Вошла Леночка с подносом с традиционным в таких случаях ассортиментом - кофейником, чашками, рюмками, печеньем и бутылкой французского коньяка.
- Лена, - обратился к ней Иннокентий Павлович, - найдите, пожалуйста, Левона Абгаровича и, если он на месте, проводите к нему наших гостей. Что до меня, - повернулся он к ним, - то вы уж великодушно извините, я вам в этом деле без пользы.
Леночка как бесшумно появилась, так неслышно и исчезла за дверью.
- Да вы хотя бы просмотрите наши вопросы! - обиделся Афанасьев. - Это официальная бумага, а не…
- Именно поэтому я вам и советую переговорить с Тер-Тевосяном, - снова перебил его Иннокентий Павлович, - у него вы получите самые точные объяснения. Впрочем, - решил он, чтобы с самого начала не обострять отношения, - если есть какой-нибудь вопрос, на который я могу сам дать вам ответ…
- Есть, - вновь вмешался в разговор Иван Иванович, и в тоне его послышалось Иннокентию Павловичу как бы некое предупреждение. - Есть.
Вернулась секретарша и остановилась на пороге, оставив за собой дверь открытой:
- Левон Абгарович у себя и просил проводить к нему посетителей.
- Посетителей?! - и вовсе оскорбился Афанасьев. - Мы вам, дорогой товарищ, не посетители, а официальные представители Думы!..
- Не будем лезть в бутылку, господа! - начальственно прервал его Иванов. - Дела, особенно такие важные, надо решать с холодной головой…

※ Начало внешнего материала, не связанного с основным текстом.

/-- The blocks from `at_` in turn, retired ones left out, up to `n`. -/
def State.blocksFrom (s : State) (at_ n : Nat) : List Nat :=
  (((List.range disturbanceBlocks).map fun i => (at_ + i) % disturbanceBlocks).filter fun b =>
    !s.recb.retiredD.contains b).take n

/-- Erase the oldest disturbance record (09 R334). -/
def State.eraseOldestDisturbance (s : State) : State :=
  match s.recb.stored with
  | [] => s
  | d :: rest =>
    let blks := s.blocksFrom d.block (blocksOf d.frames.length)
    let s := s.withRec fun b => { b with stored := rest, wearD := blks.foldl bumpCount b.wearD }
    (s.emit 0xC005 [d.capture.number]).showWear

/-- Erase oldest records until `n` blocks are free. -/
def makeRoom : Nat → Nat → State → State
  | 0, _, s => s
  | k + 1, n, s => if s.freeBlocks < n then makeRoom k n s.eraseOldestDisturbance else s

/-- Retire blocks of the disturbance region that failed (09 R343). -/
def State.retireDisturbance (s : State) (bad : List Nat) : State :=
  (bad.foldl (fun s blk =>
    if s.recb.retiredD.contains blk then s
    else (s.withRec fun b => { b with retiredD := blk :: b.retiredD }).emit 0xC00C
      [1, blk, CMap.lookup (fun _ => 0) s.recb.wearD blk]) s).showWear

/-- Store the oldest closed capture (09 R334, R341); none if it must wait. -/
def State.storeCapture (s : State) : State :=
  match s.recb.captures.find? (·.closed) with
  | none => s
  | some c =>
    let ring := s.recb.frames.filter fun f => decide (c.first ≤ f.number) && decide (f.number ≤ c.last)
    let n := blocksOf ring.length
    if s.frozen ∧ s.freeBlocks < n then s
    else
      let s := if s.frozen then s else makeRoom s.recb.stored.length n s
      let blks := s.blocksFrom s.recb.nextD n
      let blk := blks.headD 0
      let (s, frames) := s.readFrames ring
      let ranges := (List.range 24).map fun ch => s.get (AFE_CHnCFG_RANGE ch)
      let s := s.withRec fun b => { b with
        stored := b.stored ++ [{ capture := c, block := blk, frames, scales := b.scales, ranges }],
        nextD := ((blks.getLast?).getD 0 + 1) % disturbanceBlocks,
        captures := b.captures.filter fun x => x.number != c.number }
      (s.emit 0xC003 [c.number, blk]).showCaptures

end Sys2Proof.Machine
end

- Горячим сердцем и чистыми руками, - опять не удержавшись, с откровенной насмешкой проговорил как бы про себя Иннокентий Павлович.
Иван Иванович пропустил эту шпильку мимо ушей, сказал как приказал Афанасьеву:
- Действительно, Сергей Алексеевич, это, пожалуй, разумно. Пройди к заместителю Иннокентия Павловича, ознакомь его со своими соображениями, а я пока побеседую с Иннокентием Павловичем по одному частному вопросу, если он не против.

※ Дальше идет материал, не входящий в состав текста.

-- ==== Sys2Proof/Machine/Afe.lean ====
section
/-!
DEFINITION. The sampling front end (06 R203 to R212) and PE's intake of its words (R213 to R215, R234).
-/

namespace Sys2Proof.Machine

open Reg

def State.withAfe (s : State) (f : AfeBlock → AfeBlock) : State := { s with afe := f s.afe }
def State.withPe (s : State) (f : PeBlock → PeBlock) : State := { s with pe := f s.pe }

def State.group (s : State) (g : Nat) : GroupState := CMap.lookup (fun _ => {}) s.afe.groups g
def State.setGroup (s : State) (g : Nat) (x : GroupState) : State :=
  s.withAfe fun a => { a with groups := CMap.put (fun _ => {}) a.groups g x }

def State.channel (s : State) (ch : Nat) : ChannelState := CMap.lookup (fun _ => {}) s.afe.channels ch
def State.setChannel (s : State) (ch : Nat) (x : ChannelState) : State :=
  s.withAfe fun a => { a with channels := CMap.put (fun _ => {}) a.channels ch x }

/-- A channel is converted (06 R203). -/
def State.channelOn (s : State) (ch : Nat) : Bool := s.get (AFE_CHnCFG_RANGE ch) != 0

/-- The converted channels of a group (06 "Channels and ranges"). -/
def State.groupChannels (s : State) (g : Nat) : List Nat :=
  ((List.range 6).map fun i => 6 * g + i).filter s.channelOn

/-! ### Frames (06 R203, R204, R206, R212) -/

def codeMax : Int := 8388607

/-- A code saturates at full scale (06 R204). -/
def saturateCode (c : Int) : Int := if codeMax < c then codeMax else if c < -codeMax then -codeMax else c

/-- Magnitude above the overrange value: 10.5 V of 12.5 V, 52.5 mA of 62.5 mA full scale (06 R203, R204). -/
def overrange (c : Int) : Bool := decide (21 * codeMax < 25 * (c.natAbs : Int))

/-- A raw word without its parity bit. -/
def rawBody (c : Int) (ch : Nat) (ovr : Bool) (frame : Nat) : Nat :=
  patternOf 24 c + ch * 2 ^ 24 + ovr.toNat * 2 ^ 29 + frame % 2 * 2 ^ 30

/-- A raw word (06 R212). -/
def rawWord (c : Int) (ch : Nat) (ovr : Bool) (frame : Nat) : Word :=
  let b := rawBody c ch ovr frame
  BitVec.ofNat 32 (b + onesBelow 31 b % 2 * 2 ^ 31)

/-- The code of a channel as its raw word carries it: while the spare converter is the source, scaled to the raw gain of the own one by
the factor in fuses (06 R209), rounded to the nearest code, a tie upwards: DESIGN CHOICE, log entry 80. -/
def State.sourceCode (s : State) (ch : Nat) (code : Int) : Int :=
  if s.bit (AFE_CHnCAL_SUBST ch) then (2 * code * (1000000 + (s.channel ch).spareScale) + 1000000) / 2000000 else code

/-- The sample of a channel in frame `n`: its raw word, and the overrange excursion (06 R204). -/
def State.sampleChannel (s : State) (n ch : Nat) (code : Int) : State :=
  if !s.channelOn ch then s
  else
    let c := saturateCode (s.sourceCode ch code)
    let ovr := overrange c
    let w := rawWord c ch ovr n
    let s := s.wr (AFE_CHnLAST ch) w
    let x := s.channel ch
    if ovr then
      let s := s.setChannel ch { x with below := 0 }
      if s.bit (AFE_CHnOVR_NOW ch) then s
      else ((s.inc (AFE_CHnOVR_COUNT ch)).setBit (AFE_CHnOVR_NOW ch) true).emit 0x5016 [ch, w.toNat]
    else if s.bit (AFE_CHnOVR_NOW ch) then
      if 32 ≤ x.below + 1 then (s.setChannel ch { x with below := 0 }).setBit (AFE_CHnOVR_NOW ch) false
      else s.setChannel ch { x with below := x.below + 1 }
    else s

/-! ### Intake (06 R213 to R215, R234) -/

/-- A PE memory word with its check bits (06 R218). -/
def peWord (d : Word) : PWord := checkBits d ++ d

def State.peMem (s : State) (off : Nat) : PWord := CMap.lookup (fun _ => 0#39) s.pe.mem off

def State.peStore (s : State) (off : Nat) (d : Word) : State :=
  s.withPe fun p => { p with mem := CMap.put (fun _ => 0#39) p.mem off (peWord d) }

/-- Offset of the history slot of a channel for a frame (06 R214). -/
def historyAt (ch frame : Nat) : Nat := 0x80000 + ch * 0x4000 + frame % 4096 * 4

/-- The missing marker (06 R215). -/
def missingMarker : Word := 0x7FC00001#32

/-- A ratio rounded once to binary32, `den` > 0. -/
def binary32OfRatio (num : Int) (den : Nat) : Word :=
  let k := Nat.log2 den + 40
  let m := num.natAbs * 2 ^ k
  let q := m / den * 2 + (if m % den = 0 then 0 else 1)
  if num = 0 then 0#32 else BitVec.ofNat 32 (binary32.round .nearest (decide (num < 0)) q (-((k : Int) + 1))).1

/-- A signed field of AFE_CHnTRIM in a word of it: OFF in [31:16], GAIN in [15:0]. -/
def trimField (w : Word) (lo : Nat) : Int := signedOf 16 (fieldGet w lo 16)

/-- The corrected value of code `c` of a channel (06 R214), computed exactly and rounded once (DEDUCED, log entry 18). The trims are
those at the frame's start (R208). -/
def State.corrected (s : State) (ch : Nat) (c : Int) : Word :=
  let trim := s.pe.trims.getD ch 0#32
  let v := (c - trimField trim 16) * (1000000 + trimField trim 0)
  if s.get (AFE_CHnCFG_RANGE ch) = 1 then binary32OfRatio (v * 25) (2000000 * 8388607)
  else binary32OfRatio v (16000000 * 8388607)

/-- The exact value of a finite binary32 pattern as a multiple of 2^-149. -/
def exactOf (w : Word) : Int :=
  match binary32.unpack w.toNat with
  | .fin n m e => signedSig n (m * 2 ^ (e + 149).toNat)
  | _ => 0

/-- Point `i` of `gap` + 1 between two history values, on frame number (06 R234), rounded once (DEDUCED, log entry 18). -/
def interpolate (v0 v1 : Word) (i gap : Nat) : Word :=
  let a := exactOf v0
  let b := exactOf v1
  binary32OfRatio (a * ((gap : Int) + 1 - i) + b * i) ((gap + 1) * 2 ^ 149)

/-- A PE memory word read: corrected data and, where a correction was made, the syndrome; none: uncorrectable (06 R218). -/
def peDecode (w : PWord) : Option (Word × Option Nat) :=
  let d := w.extractLsb' 0 32
  let syn := (w.extractLsb' 32 7 ^^^ checkBits d).toNat
  if syn = 0 then some (d, none)
  else match syndromeBit syn with
    | some b => some (d ^^^ BitVec.ofNat 32 (2 ^ b), some syn)
    | none => if onesBelow 7 syn = 1 then some (d, some syn) else none

/-- The data of a PE memory word, corrected where it can be; 0 where it cannot. -/
def State.peData (s : State) (off : Nat) : Word := ((peDecode (s.peMem off)).map (·.1)).getD 0#32

/-- Count a correction and write the word back (06 R218). -/
def State.peCorrect (s : State) (off : Nat) (d : Word) (syn : Nat) : State :=
  ((s.peStore off d).inc PE_CECNT_COUNT).emit 0x500A [0x50000000 + off, syn]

Афанасьев, судя по выражению его лица, не столько согласился, сколько подчинился предложению Ивана Ивановича.
Иннокентия Павловича тут же разом осенило, что это за частный вопрос, о котором Иванов предпочел поговорить с ним с глазу на глаз, - сбылись опасения провидца Абгарыча!.. И неожиданно для самого себя спросил в упор:
- Похоже, ваш коллега тоже доверенное лицо вашего шефа?
- Он действительно очень нам помогает в комитете, - ушел от прямого ответа Иванов. - В частности, деятельность вашего банка входит в круг его прямых служебных обязанностей. Что же до меня, если уж на то пошло… - он полез в боковой карман пиджака, вынул из него красную книжицу, на которой золотыми буквами значилось: "Государственная дума Российской Федерации", положил ее на стол перед Иннокентием Павловичем.

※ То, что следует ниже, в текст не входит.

/-- A change of the forces: CYC_STAT.NFORCE; the active forwards them to its standby (05 R186; 14 R472). -/
def State.showForces (s : State) : State :=
  (s.set CYC_STAT_NFORCE s.cyc.forces.length).when (s.get PAIR_STAT_ROLE == 1) fun s =>
    s.tellPartner (.forces (s.cyc.forces.map fun f => ⟨f.vid, f.type, f.value⟩))

/-- Whether a force on a safety variable is refused by mode (05 R188). -/
def State.forceRefused (s : State) (v : VarEntry) : Bool :=
  let safe := s.taskSafety (s.imTask v.entry)
  safe && !(s.mode == .stop || s.mode == .service ||
    ((s.mode == .run || s.mode == .runDegraded) && s.bit CYC_CFG_SFRUN))

/-- The force set command (05 R186, R188). -/
def setForce (type : Nat) (tool : Bool) (s : State) : State × Nat :=
  let vid := s.get CYC_FVID_VALUE
  match s.variable vid with
  | none => (s, 2)
  | some v =>
    if v.type ≠ type then (s, 3)
    else if s.forceRefused v then (s, 1)
    else
      let value := BitVec.ofNat 64 ((s.get CYC_FVAL_LO_VALUE + s.get CYC_FVAL_HI_VALUE * 2 ^ 32) % 2 ^ typeBits type)
      let f : Force := ⟨vid, type, v.entry, v.bit, value⟩
      if s.cyc.forces.any (fun x => x.vid == vid) then
        ((s.withCyc fun c => { c with forces := c.forces.map fun x => if x.vid == vid then f else x }).showForces.emit 0x3009
          [vid, type, tool.toNat], 0)
      else if s.cyc.forces.length ≥ 256 then (s, 4)
      else ((s.withCyc fun c => { c with forces := c.forces ++ [f] }).showForces.emit 0x3009 [vid, type, tool.toNat], 0)

/-- The force remove command (05 R186). -/
def removeForce (tool : Bool) (s : State) : State × Nat :=
  let vid := s.get CYC_FVID_VALUE
  match s.variable vid with
  | none => (s, 2)
  | some _ =>
    if s.cyc.forces.any (fun x => x.vid == vid) then
      ((s.withCyc fun c => { c with forces := c.forces.filter fun x => x.vid != vid }).showForces.emit 0x300A [vid, tool.toNat], 0)
    else (s, 0)

/-- The force remove-all command (05 R186). -/
def removeForces (tool : Bool) (s : State) : State × Nat :=
  let l := s.cyc.forces
  (l.foldl (fun s f => s.emit 0x300A [f.vid, tool.toNat]) (s.withCyc fun c => { c with forces := [] }).showForces, 0)

/-- The force read command (05 R186). -/
def readForce (s : State) : State × Nat :=
  let vid := s.get CYC_FVID_VALUE
  match s.cyc.forces.find? fun x => x.vid == vid with
  | some f =>
    if (s.variable vid).isNone then (s, 2)
    else (((s.set CYC_FVAL_LO_VALUE f.value.toNat).set CYC_FVAL_HI_VALUE (f.value.toNat / 2 ^ 32)).set CYC_FRES_TYPE f.type, 0)
  | none => (s, 2)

Иннокентий Павлович не заглянул в нее, спросил настойчиво:
- Я просто хотел бы знать, какой же частный, как вы выразились, вопрос интересует Думу и вас лично и который можно решить без участия Налоговой инспекции?
- Господин Афанасьев действует согласно ее инструкциям. Вы видели - вопросов у него к вам имеется немало. У меня же всего один, - он открыл свою папку, вынул из нее один-единственный листок, протянул его Иннокентию Павловичу. - И решаемый, возможно вы и правы, в наших обоюдных интересах, минуя аудит и все такое прочее.
Иннокентий Павлович не стал читать и эту бумагу, даже не притронулся к ней, понимая, что не в ней суть того, чего добивается Иванов и ради чего пришел к нему, да еще услал прочь Афанасьева, хотя, казалось бы, тот должен быть при этом главным лицом.
Иванов подвинул бумагу еще ближе к Иннокентию Павловичу:
- Это акт о приватизации банком "Русское наследие" находящегося под охраной государства и являющегося культурно-историческим памятником федерального значения - тут все это написано черным по белому! - особняка и обширного участка земли, точнее, бывшего парка в Подсосенском переулке на Покровке. Вызывающая немало вопросов, позволю себе заметить, приватизация. Правда, это было сделано еще при вашем покойном отце, но это не суть важно, с чем вы, я полагаю, не станете спорить…
- Стану, - перебил его резче, чем сам того хотел, Иннокентий Павлович. - Ни о какой приватизации не было и речи, состоялась всего-навсего простая купля-продажа, так что у вас в руках обыкновенная купчая. Кроме того, дом и прилегающий к нему участок земли являлись отнюдь не федеральной, а муниципальной собственностью на городском балансе города Москвы, у которого он и был куплен с соблюдением всех законных формальностей.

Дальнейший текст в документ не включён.